Private Equity: Episode 24 – Pre-money and Post-money Valuation
Pre-money/Post-money Valuation
These are crucial concepts in fundraising, especially for startups, and it's important to understand the distinction between pre-money and post-money valuations.
- The post-money valuation is the value of the company after receiving investment from investors.
- The pre-money valuation refers to the value of the company before receiving this investment.
This distinction can be summed up with a simple formula:
Post-money valuation = Pre-money valuation + Funds raised
In order to receive money from investors, the company’s capital must be increased.
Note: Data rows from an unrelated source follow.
/-- A firing of plane `p` takes place, unless a word of the plane's configuration, or of the units `us` it reads besides, is bad
(R424); `after` is what it does beyond the plane. -/
def doFire (w : Work) (g p : Nat) (us : List CtlUnit) (P : Plane) (after : Work → Work) : Work :=
  let (w, ended) := useCtl w g (.plane p :: us)
  if ended then w else settlePassed (after (fired w g p P)) g

/-- An element of kind `k` of the active plane fires, if its rule holds. -/
def fireKind (w : Work) (g e k : Nat) (f : Plane → Nat → Elem → Option Firing) : Work :=
  match activePlane w.ctl g with
  | none => w
  | some p =>
    let P := planeOf w.ctl g p
    let x := elemOf P e
    if x.kind ≠ k then w
    else
      match f P e x with
      | none => w
      | some a =>
        match applyFiring P e a (netOf w.ctl g).beats with
        | none => w
        | some P => doFire w g p [] P id

/-- ALU_FIRE (R239). -/
def execAluFire (g e : Nat) (s : State) : Out3 := commit s (fun w => fireKind w g e 1 aluFiring)
/-- FALU_FIRE (R240). -/
def execFaluFire (g e : Nat) (s : State) : Out3 := commit s (fun w => fireKind w g e 2 faluFiring)
/-- CONST_FIRE (R241). -/
def execConstFire (g e : Nat) (s : State) : Out3 := commit s (fun w => fireKind w g e 3 constFiring)
/-- DUP_FIRE (R242). -/
def execDupFire (g e : Nat) (s : State) : Out3 := commit s (fun w => fireKind w g e 4 dupFiring)
/-- STEER_FIRE (R244). -/
def execSteerFire (g e : Nat) (s : State) : Out3 := commit s (fun w => fireKind w g e 5 steerFiring)
/-- MERGE_FIRE (R244). -/
def execMergeFire (g e : Nat) (s : State) : Out3 := commit s (fun w => fireKind w g e 6 mergeFiring)
/-- AMERGE_FIRE (R245). -/
def execAmergeFire (g e : Nat) (s : State) : Out3 := commit s (fun w => fireKind w g e 7 amergeFiring)
/-- CARRY_FIRE (R246). -/
def execCarryFire (g e : Nat) (s : State) : Out3 := commit s (fun w => fireKind w g e 8 carryFiring)
/-- LCE_FIRE (R247). -/
def execLceFire (g e : Nat) (s : State) : Out3 := commit s (fun w => fireKind w g e 9 lceFiring)
/-- DJOIN_FIRE (R248). -/
def execDjoinFire (g e : Nat) (s : State) : Out3 := commit s (fun w => fireKind w g e 10 djoinFiring)
/-- ARB_REPLY_FIRE (R249). -/
def execArbReplyFire (g e : Nat) (s : State) : Out3 := commit s (fun w => fireKind w g e 11 arbReply)
/-- ARB_GRANT_FIRE (R249). -/
def execArbGrantFire (g e : Nat) (s : State) : Out3 := commit s (fun w => fireKind w g e 11 arbGrant)

/-! ## The ports (R250, R251) -/

/-- The stream command bound to an element now: the begun one. -/
def boundCmd (c : Ctl) (g p e : Nat) : Option (Queue × Cmd) :=
  streamQs.findSome? (fun q => ((cmdsOf c g q).find? (fun x => ofElem p e x && x.begun && !x.fin)).map (fun x => (q, x)))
Before the capital increase, the company's shares reflect its pre-money value.
- Value of a share = Pre-money valuation ÷ Total number of shares.
To incorporate the investment, the company must issue new shares that represent the amount brought in by the investors.
- Number of shares to issue = Funds raised ÷ Share price.
As a result, both the number of shares and the company’s valuation will increase proportionally.
Let's consider an example:
A company is valued at €900K pre-money and raises €100K. The company’s capital currently consists of 100 shares.
- Post-money valuation = Pre-money valuation + Funds raised
Post-money valuation = 900,000 + 100,000 = 1,000,000 - Share value = Pre-money valuation ÷ Total number of shares
Share value = 900,000 ÷ 100 = 9,000 - Number of shares to issue = Funds raised ÷ Share price
Number of shares to issue = 100,000 ÷ 9,000 = 11.11
We round to a convenient number, either up or down, depending on the needs:
- Issue 11 shares for €99,000
- Issue 12 shares for €108,000
Thus, the new share capital would be either 111 shares (for 11 shares issued) or 112 shares (for 12 shares issued).
- Investor ownership percentage = Number of shares held × 100 ÷ Total number of shares (111 or 112).
Investment funds, particularly in Venture Capital, typically spend a lot of time negotiating pre-money and post-money valuations when they want to invest in a company!